Research on how museum staff are trained continues to emerge. Training varies considerably across institutions and typically includes observations, shadowing, and trial and error. While museum educators put high value on increasing visitor-centered participatory experiences, engagement based on acquisition-based theories of learning is still common among floor staff, even after training. Facilitating learning about science, technology, engineering, and mathematics (STEM) topics in ways that support visitors in constructing their own understanding is difficult, especially since floor staff/facilitators may be working simultaneously with children and adults of a range of ages, backgrounds, and goals. This project will advance understanding of how to facilitate open-ended learning experiences in ways that engage visitors in practices that align with the STEM disciplines. The project will result in an evidence-based facilitation framework and training modules for training informal science educators. The work is grounded in constructivist theories of learning and identity work and focuses on visitors constructing understanding of STEM topics through active engagement in the practices of STEM. This model also results in learning experiences in informal settings that are mutually reinforcing with the goals of schools. This research is being conducted through an established researcher-practitioner partnership between MOXI, the Wolf Museum of Exploration + Innovation and the University of California at Santa Barbara (UCSB).
The two primary goals of the work are to (1) enable visitors to better engage in STEM practices (practice-based learning) and (2) investigate the role of training in helping facilitators develop the practice-based facilitation strategies needed to support visitors' learning. STEM content in this study is physical science. Prior work resulted in two tools that constitute part of a facilitation framework (a practices-by-engagement matrix and three facilitation pathways) which help educators identify appropriate goals based on how the visitor is engaging with exhibits. The development of the final tool in the framework, facilitation strategies, and the refinement of the first two tools will be done using a design-based implementation research (DBIR) approach. Data collection and analysis will be directed and completed by research-practitioner teams of UCSB graduate students (researchers) and MOXI educators (practitioners); MOXI educators will be both participants and researchers.

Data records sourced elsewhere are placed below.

/-- States and operands that meet the hypotheses of `Obligations.RegisterAccessCommands`, clause by clause. -/
theorem witness_RegisterAccessCommands :
  (∃ (q : Req) (s s₁ : State),
    Served { op := 0x0102, priv := 2, mctp := true, fields := [fld 0x10 8, fld 0x18 8] } q (regBad q 0x18) s s₁ ∧ (goodAccess (.bar4 (mEng q.engine.val)) (par q 0x10 8) (par q 0x18 8) = true) ∧ (s₁.decideAccess (regTarget (par q 0x10 8)) (mEng q.engine.val) (s₁.rangeClass (regTarget (par q 0x10 8)) (par q 0x10 8 % 0x100000)) opR false = true)) ∧
  (∃ (q : Req) (s s₁ : State),
    Served { op := 0x0103, priv := 2, mctp := true, fields := [fld 0x10 8, fld 0x18 8, fld 0x20 8] } q (regBad q 0x20) s s₁ ∧ (goodAccess (.bar4 (mEng q.engine.val)) (par q 0x10 8) (par q 0x20 8) = true) ∧ (s₁.decideAccess (regTarget (par q 0x10 8)) (mEng q.engine.val) (s₁.rangeClass (regTarget (par q 0x10 8)) (par q 0x10 8 % 0x100000)) opW false = true)) ∧
  ((∃ (s : State) (m : Master) (off : Fin (2 ^ 26)) (wide : Bool), s.regsUp = true ∧ s.claims m.val = true ∧ goodAccess (.bar4 m.val) off.val (if wide then 8 else 4) = true ∧ s.decideAccess (regTarget off.val) m.val (s.rangeClass (regTarget off.val) (off.val % 0x100000)) opW false = true)) ∧
  ((∃ (s : State) (m : Master) (off : Fin (2 ^ 26)) (wide : Bool), s.regsUp = true ∧ m.val < 8 ∧ goodAccess (.bar2 m.val) off.val (if wide then 8 else 4) = true)) ∧
  ((∃ (s : State) (m : Master), s.regsUp = true ∧ m.val < 8)) ∧
  ((∃ (s : State) (m : Master), m.val < 8 ∧ s.isSet .HPT_DEV_STS_STEWARD m.val = false)) ∧
  ((∃ (s : State) (m : Master) (off : Fin (2 ^ 26)), s.regsUp = true ∧ s.claims m.val = true ∧ goodAccess (.bar4 m.val) off.val 8 = true ∧ s.decideAccess (regTarget off.val) m.val (s.rangeClass (regTarget off.val) (off.val % 0x100000)) opW false = true)) ∧
  ((∃ (s : State) (m : Master) (off : Fin (2 ^ 26)) (size : Fin 129), s.regsUp = true ∧ m.val < 8 ∧ goodAccess (.bar2 m.val) off.val size.val = false)) ∧
  ((∃ (s : State) (m : Master) (off : Fin (2 ^ 26)) (size : Fin 129), s.regsUp = true ∧ s.claims m.val = true ∧ goodAccess (.bar4 m.val) off.val size.val = false)) ∧
  ((∃ (s : State) (m : Master) (off : Fin (2 ^ 26)) (l : Reg), s.regsUp = true ∧ s.claims m.val = true ∧ lockOf off.val = some l ∧ off.val / 0x100000 ≠ 0x0C ∧ s.decideAccess (regTarget (off.val / 0x100000 * 0x100000 + 0xF0000)) m.val
        (s.rangeClass (regTarget (off.val / 0x100000 * 0x100000 + 0xF0000)) ((off.val / 0x100000 * 0x100000 + 0xF0000) % 0x100000)) opW false = true)) :=
  ⟨⟨ask 0x0102 (0x300000 + 8 * 2 ^ 64), openAwake, _, ⟨by decide +kernel, rfl, by decide +kernel⟩, by decide +kernel⟩,
   ⟨ask 0x0103 (0x300000 + 8 * 2 ^ 128), openAwake, _, ⟨by decide +kernel, rfl, by decide +kernel⟩, by decide +kernel⟩,
   ⟨openAwake, 0, 0x300000, true, by decide +kernel⟩,
   ⟨awake, 0, 0, true, by decide +kernel⟩,
   ⟨awake, 0, by decide +kernel⟩,
   ⟨awake, 1, by decide +kernel⟩,
   ⟨openAwake, 0, 0x300000, by decide +kernel⟩,
   ⟨awake, 0, 1, 8, by decide +kernel⟩,
   ⟨awake, 0, 1, 8, by decide +kernel⟩,
   ⟨openAwake, 0, 0x300000, .FLT_LOCK_LOCK, by decide +kernel, by decide +kernel, rfl, by decide +kernel⟩⟩

/-- States and operands that meet the hypotheses of `Obligations.AccessPathEvents`, clause by clause. -/
theorem witness_AccessPathEvents :
  ((∃ (s : State) (u : State) (line : LineNo), s.coh.spec.filter (fun x => x.line == line.val) ≠ [] ∧ u = (s.coh.spec.filter (fun x => x.line == line.val)).foldl (fun (s : State) x => s.fetchLine (s.specLa line.val x.pl)) s)) ∧
  ((∃ (s : State) (u : State) (line : LineNo) (t : Trk), s.trkOf line.val = some t ∧ t.walk = true ∧ t.req.quiet = false ∧ u = [1, 2, 3].foldl (fun (s : State) l => s.nodeRead t.req.lpn l false false) s ∧ u.coh.spec = [])) ∧
  ((∃ (s : State) (u : State) (line : LineNo) (t : Trk), s.trkOf line.val = some t ∧ t.walk = true ∧ t.req.quiet = true ∧ u = [1, 2, 3].foldl (fun (s : State) l => s.nodeRead t.req.lpn l false false) s ∧ u.coh.spec = [])) ∧
  ((∃ (s : State) (line : LineNo) (t : Trk) (f : Fetch) (vs : List LineNo) (x : State × RdOut), s.trkOf line.val = some t ∧ t.media = true ∧ s.coh.suspects = [] ∧ hasImage (s.tier (line.val / 64)) = true ∧ s.tier (line.val / 64) ≠ 4 ∧ s.chState (s.chanOf (s.page (line.val / 64)).pl.ma) ≠ 3 ∧ s.chState (s.chanOf (s.page (line.val / 64)).pl.ma) ≠ 5 ∧ x = ((s.evictClean vs).underFor (reqAttr t.req (s.tier (line.val / 64))) 0).readCopy line.val f t.req.master false ∧ x.2 = .data)) ∧
  ((∃ (s : State) (line : LineNo) (t : Trk) (f : Fetch) (vs : List LineNo) (x : State × RdOut), s.trkOf line.val = some t ∧ t.media = true ∧ s.coh.suspects = [] ∧ hasImage (s.tier (line.val / 64)) = true ∧ s.tier (line.val / 64) ≠ 4 ∧ s.chState (s.chanOf (s.page (line.val / 64)).pl.ma) ≠ 3 ∧ s.chState (s.chanOf (s.page (line.val / 64)).pl.ma) ≠ 5 ∧ x = ((s.evictClean vs).underFor (reqAttr t.req (s.tier (line.val / 64))) 0).readCopy line.val f t.req.master false ∧ x.2 ≠ .data)) ∧
  ((∃ (s : State) (line : LineNo) (t : Trk) (f : Fetch) (vs : List LineNo) (p : Page) (u : State) (x : State × RdOut), s.trkOf line.val = some t ∧ t.media = true ∧ s.coh.suspects = [] ∧ p = s.page (line.val / 64) ∧ hasImage p.pl.tier = true ∧ p.pl.tier ≠ 4 ∧ s.chState (s.chanOf p.pl.ma) = 3 ∧ s.twinReadable p = true ∧ u = (s.evictClean vs).underFor (reqAttr t.req p.pl.tier) 0 ∧ x = (u.withdraw (u.laOf p p.pl.ma line.val (isRaw p.pl))).fromTwin line.val f t.req.master 0 .serve ∧ x.2 = .data)) ∧
  ((∃ (s : State) (u : State) (line : LineNo) (t : Trk) (f : Fetch) (cp : Nat) (x : State × RdOut), s.trkOf line.val = some t ∧ s.coh.suspects.find? (fun x => x.1 == line.val) = some (line.val, cp) ∧ t.lender = none ∧ u = s.coh' (fun c => { c with suspects := c.suspects.filter (fun x => x.1 != line.val) }) ∧ x = (u.underFor (reqAttr t.req (u.tier (line.val / 64))) 0).reread line.val f t.req.master cp)) ∧
  ((∃ (s : State) (u : State) (lpn : Lpn) (k : Fin 8) (body : List Byte) (hint : Nat) (f : Fetch) (f2 : Fetch) (l : Nat) (r : List Nat) (c : LcLine) (x : State × Option (List (Nat × Nat))) (lost : List (Nat × Nat)), s.halt = none ∧ s.dirtyLines lpn.val k.val = l :: r ∧ s.lcOf l = some c ∧ x = (s.underFor (s.ownAttr none lpn.val c.cls) 4).wbReads lpn.val k.val f f2 ∧ x.2 = some lost ∧ u = x.1.sectorWriteback lpn.val k.val { body := body, hint := hint, lost := lost })) ∧
  ((∃ (s : State) (lpn : Lpn) (k : Fin 8), s.halt = none ∧ s.coh.twins = [] ∧ s.dirtyLines lpn.val k.val = [])) ∧
  ((∃ (s : State) (lpn : Lpn), s.halt = none ∧ s.coh.twins = [] ∧ s.wbWaits (s.page lpn.val) = true)) ∧
  ((∃ (s : State) (lpn : Lpn) (k : Fin 8) (w : WbIn) (u : State), s.halt = none ∧ s.coh.twins = [] ∧ s.dirtyLines lpn.val k.val ≠ [] ∧ u = s.writeBack lpn.val k.val w ∧ (u.page lpn.val).pl.twk ≠ 2 ∧ u.coh.twins = [])) ∧
  ((∃ (s : State) (lpn : Lpn) (k : Fin 8) (t : TwinWr) (tid : Nat), s.coh.twins = [t] ∧ t.sector = 8 * lpn.val + k.val ∧ t.sent = some tid)) ∧
  ((∃ (s : State) (k : Nat) (tid : Nat) (t : TwinWr), s.coh.twins = [t] ∧ t.sector = k ∧ t.sent = some tid ∧ t.next = [])) ∧
  ((∃ (s : State) (u : State), s.coh.dir = [] ∧ u = s.coh' (fun c => { c with swept := (List.range 8).foldl (fun t h => tputD 0 h (s.epochOf h) t) c.swept }))) ∧
  ((∃ (s : State) (u : State) (l : Nat) (r : List Nat), s.coh.dir.map (·.1) = l :: r ∧ u = (l :: r).foldl (fun (s : State) x => s.dirFix x) s)) :=
  ⟨⟨pageAwake.coh' (fun c => { c with spec := [{ line := 320, pl := {}, at' := 0 }] }), _, 320, by decide +kernel, rfl⟩,
   ⟨pageAwake.putTrk 320 { req := { agent := 14, line := 320, kind := .readS }, walk := true }, _, 320, { req := { agent := 14, line := 320, kind := .readS }, walk := true }, by decide +kernel, rfl, rfl, rfl, by decide +kernel⟩,
   ⟨pageAwake.putTrk 320 { req := { agent := 14, line := 320, kind := .readS, quiet := true }, walk := true }, _, 320, { req := { agent := 14, line := 320, kind := .readS, quiet := true }, walk := true }, by decide +kernel, rfl, rfl, rfl, by decide +kernel⟩,
   ⟨mapAwake.putTrk 512 { req := { agent := 14, line := 512, kind := .readS }, media := true }, 512, { req := { agent := 14, line := 512, kind := .readS }, media := true }, {}, [], _, by decide +kernel, by decide +kernel, (by decide +kernel), by decide +kernel, by decide +kernel, (by decide +kernel), by decide +kernel, rfl, by decide +kernel⟩,
   ⟨pageAwake.putTrk 320 { req := { agent := 14, line := 320, kind := .readS }, media := true }, 320, { req := { agent := 14, line := 320, kind := .readS }, media := true }, {}, [], _, by decide +kernel, by decide +kernel, (by decide +kernel), by decide +kernel, by decide +kernel, (by decide +kernel), by decide +kernel, rfl, by decide +kernel⟩,
   ⟨(mapAwake.put .MEM_CH_STS_STATE 3 (mapAwake.chanOf 64)).putTrk 512 { req := { agent := 14, line := 512, kind := .readS }, media := true }, 512, { req := { agent := 14, line := 512, kind := .readS }, media := true }, {}, [], _, _, _, by decide +kernel, by decide +kernel, by decide +kernel, rfl, by decide +kernel, by decide +kernel, (by decide +kernel), by decide +kernel, rfl, rfl, by decide +kernel⟩,
   ⟨suspAwake, _, 320, { req := { agent := 14, line := 320, kind := .readS }, media := true }, {}, 0, _, by decide +kernel, by decide +kernel, by decide +kernel, rfl, rfl⟩,
   ⟨dirtyAwake, _, 5, 0, [], 0, {}, {}, 323, [], { data := 77, dirty := true }, _, [], by decide +kernel, by decide +kernel, by decide +kernel, rfl, by decide +kernel, rfl⟩,
   ⟨mapAwake, 5, 0, by decide +kernel⟩,
   ⟨{ dirtyAwake with pg := { dirtyAwake.pg with pages := [(5, { pl := { tier := 1, code := 1, ma := 16, lock := true } })] } }, 5, by decide +kernel⟩,
   ⟨dirtyAwake, 5, 0, { body := [], hint := 0, lost := [] }, _, by decide +kernel, by decide +kernel, by decide +kernel, rfl, by decide +kernel⟩,
   ⟨pageAwake.coh' (fun c => { c with twins := [{ sector := 41, sent := some 3 }] }), 5, 1, { sector := 41, sent := some 3 }, 3, rfl, by decide, rfl⟩,
   ⟨pageAwake.coh' (fun c => { c with twins := [{ sector := 41, sent := some 3 }] }), 41, 3, { sector := 41, sent := some 3 }, rfl, by decide, rfl, rfl⟩,
   ⟨awake, _, by decide +kernel, rfl⟩,
   ⟨mapAwake.coh' (fun c => { c with dir := [(5, {})] }), _, 5, [], by decide +kernel, rfl⟩⟩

Data collection activities include: video data using point-of-view cameras worn by visitors and educators; interviews of educators and visitors; observations of the training program; and educator reflections. In the final year, a small field test will be done at six sites, representing different types of museums. Interviews and reflections comprise the data collection at the field sites.
This project is funded by the National Science Foundation's (NSF's) Advancing Informal STEM Learning (AISL) program, which supports innovative research, approaches, and resources for use in a variety of learning settings.